PROBLEM TO WORK ON: Copy the data below. Keep every line exactly as it is.

========================

theorem State.observation_kept {cn : Prop} {ql : List Instr} {s : State} {f : FeatureSet} {slot : Nat} : State.Kept cn ql s → State.Kept cn ql (Prod.snd (State.observation s f slot)) := by
  intros
  unfold State.observation
  repeat' (first
    | with_reducible assumption
    | with_reducible apply State.nearFp?_kept
    | with_reducible apply kept_ite
    | (refine kept_snd (by with_reducible assumption) ?_)
    | split
    | dsimp only)

theorem State.offerBatch_kept {cn : Prop} {ql : List Instr} {s : State} {u : TrackUpdate} {keypoints : Nat} {b : List Byte} : State.Kept cn ql s → State.Kept cn ql (State.offerBatch s u keypoints b) := by
  intros
  unfold State.offerBatch
  repeat' (first
    | with_reducible assumption
    | with_reducible apply kept_ite
    | simp only [kept_mk_iff]
    | with_reducible rfl
    | (refine kept_snd (by with_reducible assumption) ?_)
    | split
    | dsimp only)

theorem State.offerDiag_kept {cn : Prop} {ql : List Instr} {s : State} : State.Kept cn ql s → State.Kept cn ql (State.offerDiag s) := by
  intros
  unfold State.offerDiag
  repeat' (first
    | intro _
    | with_reducible assumption
    | with_reducible apply State.offer_kept
    | with_reducible apply kept_foldl
    | with_reducible apply kept_foldl_snd
    | with_reducible apply kept_ite
    | (refine kept_snd (by with_reducible assumption) ?_)
    | split
    | dsimp only)

theorem State.offerObjects_kept {cn : Prop} {ql : List Instr} {s : State} {set : Nat} {b : List Byte} : State.Kept cn ql s → State.Kept cn ql (State.offerObjects s set b) := by
  intros
  unfold State.offerObjects
  repeat' (first
    | intro _
    | with_reducible assumption
    | with_reducible apply State.offerNumbered_kept
    | with_reducible apply kept_foldl
    | with_reducible apply kept_foldl_snd
    | with_reducible apply kept_ite
    | (refine kept_snd (by with_reducible assumption) ?_)
    | split
    | dsimp only)

theorem State.setRegBit_kept {cn : Prop} {ql : List Instr} {s : State} {a c : Nat} {b : Bool} : State.Kept cn ql s → State.Kept cn ql (State.setRegBit s a c b) := by
  intros
  unfold State.setRegBit
  repeat' (first
    | with_reducible assumption
    | with_reducible apply State.setReg_kept
    | with_reducible apply kept_ite
    | split
    | dsimp only)

theorem State.openFault_kept {cn : Prop} {ql : List Instr} {s : State} {r : FaultReport} : State.Kept cn ql s → State.Kept cn ql (State.openFault s r) := by
  intros
  unfold State.openFault
  repeat' (first
    | with_reducible assumption
    | with_reducible apply State.setFld_kept
    | with_reducible apply State.setReg_kept
    | with_reducible apply State.logFault_kept
    | with_reducible apply State.setRegBit_kept
    | with_reducible apply State.raiseIbi_kept
    | with_reducible apply kept_ite
    | split
    | dsimp only)

theorem State.openWindow_kept {cn : Prop} {ql : List Instr} {s : State} {c : Nat} : State.Kept cn ql s → State.Kept cn ql (State.openWindow s c) := by
  intros
  unfold State.openWindow
  repeat' (first
    | with_reducible assumption
    | with_reducible apply kept_ite
    | simp only [kept_mk_iff]
    | with_reducible rfl
    | split
    | dsimp only)

theorem State.oweUnlock_kept {cn : Prop} {ql : List Instr} {s : State} {pll : Nat} : State.Kept cn ql s → State.Kept cn ql (State.oweUnlock s pll) := by
  intros
  unfold State.oweUnlock
  repeat' (first
    | with_reducible assumption
    | with_reducible apply State.oweWarm_kept
    | simp only [kept_mk_iff]
    | with_reducible rfl
    | (refine kept_snd (by with_reducible assumption) ?_)
    | split
    | dsimp only)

========================

EXERCISE RESULT:
theorem State.observation_kept {cn : Prop} {ql : List Instr} {s : State} {f : FeatureSet} {slot : Nat} : State.Kept cn ql s → State.Kept cn ql (Prod.snd (State.observation s f slot)) := by
  intros
  unfold State.observation
  repeat' (first
    | with_reducible assumption
    | with_reducible apply State.nearFp?_kept
    | with_reducible apply kept_ite
    | (refine kept_snd (by with_reducible assumption) ?_)
    | split
    | dsimp only)

theorem State.offerBatch_kept {cn : Prop} {ql : List Instr} {s : State} {u : TrackUpdate} {keypoints : Nat} {b : List Byte} : State.Kept cn ql s → State.Kept cn ql (State.offerBatch s u keypoints b) := by
  intros
  unfold State.offerBatch
  repeat' (first
    | with_reducible assumption
    | with_reducible apply kept_ite
    | simp only [kept_mk_iff]
    | with_reducible rfl
    | (refine kept_snd (by with_reducible assumption) ?_)
    | split
    | dsimp only)

theorem State.offerDiag_kept {cn : Prop} {ql : List Instr} {s : State} : State.Kept cn ql s → State.Kept cn ql (State.offerDiag s) := by
  intros
  unfold State.offerDiag
  repeat' (first
    | intro _
    | with_reducible assumption
    | with_reducible apply State.offer_kept
    | with_reducible apply kept_foldl
    | with_reducible apply kept_foldl_snd
    | with_reducible apply kept_ite
    | (refine kept_snd (by with_reducible assumption) ?_)
    | split
    | dsimp only)

theorem State.offerObjects_kept {cn : Prop} {ql : List Instr} {s : State} {set : Nat} {b : List Byte} : State.Kept cn ql s → State.Kept cn ql (State.offerObjects s set b) := by
  intros
  unfold State.offerObjects
  repeat' (first
    | intro _
    | with_reducible assumption
    | with_reducible apply State.offerNumbered_kept
    | with_reducible apply kept_foldl
    | with_reducible apply kept_foldl_snd
    | with_reducible apply kept_ite
    | (refine kept_snd (by with_reducible assumption) ?_)
    | split
    | dsimp only)

theorem State.setRegBit_kept {cn : Prop} {ql : List Instr} {s : State} {a c : Nat} {b : Bool} : State.Kept cn ql s → State.Kept cn ql (State.setRegBit s a c b) := by
  intros
  unfold State.setRegBit
  repeat' (first
    | with_reducible assumption
    | with_reducible apply State.setReg_kept
    | with_reducible apply kept_ite
    | split
    | dsimp only)

theorem State.openFault_kept {cn : Prop} {ql : List Instr} {s : State} {r : FaultReport} : State.Kept cn ql s → State.Kept cn ql (State.openFault s r) := by
  intros
  unfold State.openFault
  repeat' (first
    | with_reducible assumption
    | with_reducible apply State.setFld_kept
    | with_reducible apply State.setReg_kept
    | with_reducible apply State.logFault_kept
    | with_reducible apply State.setRegBit_kept
    | with_reducible apply State.raiseIbi_kept
    | with_reducible apply kept_ite
    | split
    | dsimp only)

theorem State.openWindow_kept {cn : Prop} {ql : List Instr} {s : State} {c : Nat} : State.Kept cn ql s → State.Kept cn ql (State.openWindow s c) := by
  intros
  unfold State.openWindow
  repeat' (first
    | with_reducible assumption
    | with_reducible apply kept_ite
    | simp only [kept_mk_iff]
    | with_reducible rfl
    | split
    | dsimp only)

theorem State.oweUnlock_kept {cn : Prop} {ql : List Instr} {s : State} {pll : Nat} : State.Kept cn ql s → State.Kept cn ql (State.oweUnlock s pll) := by
  intros
  unfold State.oweUnlock
  repeat' (first
    | with_reducible assumption
    | with_reducible apply State.oweWarm_kept
    | simp only [kept_mk_iff]
    | with_reducible rfl
    | (refine kept_snd (by with_reducible assumption) ?_)
    | split
    | dsimp only)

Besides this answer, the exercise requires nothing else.